I think the poodle huddle is a perfect shot! At any minute they put their paws in the middle and raise them to the sky~~ To cute.


----------



## bigredpoodle (Sep 13, 2009)

Olie said:


> Thats a great way to explain it. You have such good looking spoos.
> 
> I think the poodle huddle is a perfect shot! At any minute they put their paws in the middle and raise them to the sky~~ To cute.


Thanks Everyone they do love to play ! I agree about the huddle HA HA I had not really thought about that one ..


----------



## Olie (Oct 10, 2009)

bigredpoodle said:


> Thanks Everyone they do love to play ! I agree about the huddle HA HA I had not really thought about that one ..


Thats a money shot right around Superbowl


----------



## AgilityIG (Feb 8, 2009)

very cute! i love the color of your silver girl!


----------



## jester's mom (Nov 25, 2008)

Lovely dogs!

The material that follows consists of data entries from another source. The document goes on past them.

/-- Where k escapes fit the capacity and the next record does not, the command stops there (R172, R178). -/
theorem encLoop_stop_after {s : State} (h : PulseOpen s) (hzero : s.encCount = 0) {k : Nat} {u : RecUnit}
    (hk : k ≤ escapes s.status.version s.encRes.toNat) (howed : (s.escaped k).unitOwed = some u)
    (hfits : k * (escapeBytes s.status.version).length ≤ s.arg1.toNat)
    (hover : s.arg1.toNat < k * (escapeBytes s.status.version).length + (encodeUnit u).length) :
    encLoop (escapes s.status.version s.encRes.toNat + 1) s = .done (s.escaped k).encStop := by
  have harg : s.arg1.toNat < 4294967296 := s.arg1.isLt
  have hbytes := congrArg List.length (canonicalBytes_rest hk s.status.ovfMark)
  have hrecords := canonicalRecords_rest hk s.status.ovfMark
  rw [List.length_append, flatten_replicate_length] at hbytes
  have hcount : (s.escaped k).encCount.toNat = k * (escapeBytes s.status.version).length := by
    show (s.encCount + BitVec.ofNat 32 _).toNat = _
    rw [hzero, zero_add, flatten_replicate_length, BitVec.toNat_ofNat]
    exact Nat.mod_eq_of_lt (by omega)
  have hcap : s.encCount.toNat + k * (escapeBytes s.status.version).length ≤ s.arg1.toNat := by
    rw [hzero]; exact (Nat.zero_add _).trans_le hfits
  have hall : HasRoom s (k * (escapeBytes s.status.version).length) k :=
    ⟨hcap, ⟨h.room.1, (Nat.add_le_add_left (hbytes ▸ Nat.le_add_right ..) _).trans h.room.2⟩,
      fun i hi => h.sink i (hi.trans_le (hrecords ▸ Nat.le_add_right ..))⟩
  have hfuel : escapes s.status.version s.encRes.toNat + 1 =
      escapes s.status.version s.encRes.toNat - k + 1 + k := by omega
  rw [hfuel, encLoop_escaped _ hk hall, encLoop,
    encTurn_capacity howed (by rw [hcount]; exact hover)]
  rfl

/-- Where the canonical records do not all fit but one escape does, the capacity stops the pulse after some
escapes (R172, R178). -/
theorem encLoop_stops {s : State} (h : PulseOpen s) (hzero : s.encCount = 0)
    (hcap : (escapeBytes s.status.version).length ≤ s.arg1.toNat)
    (hover : s.arg1.toNat < (canonicalBytes s.status.version s.encRes.toNat s.status.ovfMark).length) :
    ∃ k, 1 ≤ k ∧ k ≤ escapes s.status.version s.encRes.toNat ∧
      encLoop (escapes s.status.version s.encRes.toNat + 1) s = .done (s.escaped k).encStop := by
  rw [canonicalBytes, List.length_append, flatten_replicate_length] at hover
  have hclosing := closingBytes_length_le s.status.version s.encRes.toNat s.status.ovfMark
  by_cases hall : escapes s.status.version s.encRes.toNat * (escapeBytes s.status.version).length ≤ s.arg1.toNat
  · have hne : closingBytes s.status.version s.encRes.toNat s.status.ovfMark ≠ [] := by
      intro hnil
      rw [hnil, List.length_nil] at hover
      omega
    have hpos : 1 ≤ escapes s.status.version s.encRes.toNat := by
      refine Nat.one_le_iff_ne_zero.2 fun hnone => ?_
      rw [hnone, Nat.zero_mul] at hover
      omega
    obtain ⟨u, hnext, hu⟩ := encNext_of_closingBytes hne
    have howed : (s.escaped (escapes s.status.version s.encRes.toNat)).unitOwed = some u := by
      rw [← hnext, State.unitOwed, State.escaped_encRes_toNat (mul_escapeCycles_le le_rfl),
        escapes_mul_sub_eq_remainder]
      rfl
    exact ⟨_, hpos, le_rfl, encLoop_stop_after h hzero le_rfl howed hall (by rwa [hu])⟩
  · have hlen : 0 < (escapeBytes s.status.version).length := by unfold escapeBytes; split_ifs <;> simp
    have hlt : s.arg1.toNat / (escapeBytes s.status.version).length <
        escapes s.status.version s.encRes.toNat :=
      (Nat.div_lt_iff_lt_mul hlen).2 (Nat.not_le.1 hall)
    have hleft : escapeCycles s.status.version ≤
        (s.escaped (s.arg1.toNat / (escapeBytes s.status.version).length)).encRes.toNat := by
      rw [State.escaped_encRes_toNat (mul_escapeCycles_le hlt.le)]
      have hnext := mul_escapeCycles_le (Nat.succ_le_of_lt hlt)
      rw [Nat.succ_mul] at hnext
      omega
    refine ⟨_, Nat.div_pos hcap hlen, hlt.le, encLoop_stop_after h hzero hlt.le
      (unitOwed_of_escapeCycles_le hleft) (Nat.div_mul_le_self ..) ?_⟩
    rw [encodeUnit_escapeUnit]
    exact Nat.lt_div_mul_add hlen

Love the colors, the silver and the reds.  My fav shots are the third one and the "huddle" one.


----------



## 814 (Jul 3, 2009)

Very pretty dogs! love them all. I agree with jester's mom the "huddle" one.


----------



## bigredpoodle (Sep 13, 2009)

Thanks so much .


----------



## bigredpoodle (Sep 13, 2009)

AgilityIG said:


> very cute! i love the color of your silver girl!


Thanks so much She is a doll. She cut her leg as a baby and Quckly ended her show career, She is stunning with very correct reach and drive. GREAT coat and a wonderful quick mind .. I do love the silvers....


----------



## thestars (May 2, 2009)

I love the third one! I love flying spoos, it's so fun to watch too!


----------



## bigredpoodle (Sep 13, 2009)

Ya me too


----------



## spoospirit (Mar 10, 2009)

_So much fun!! Love the second one and the huddle is adorable!!_


----------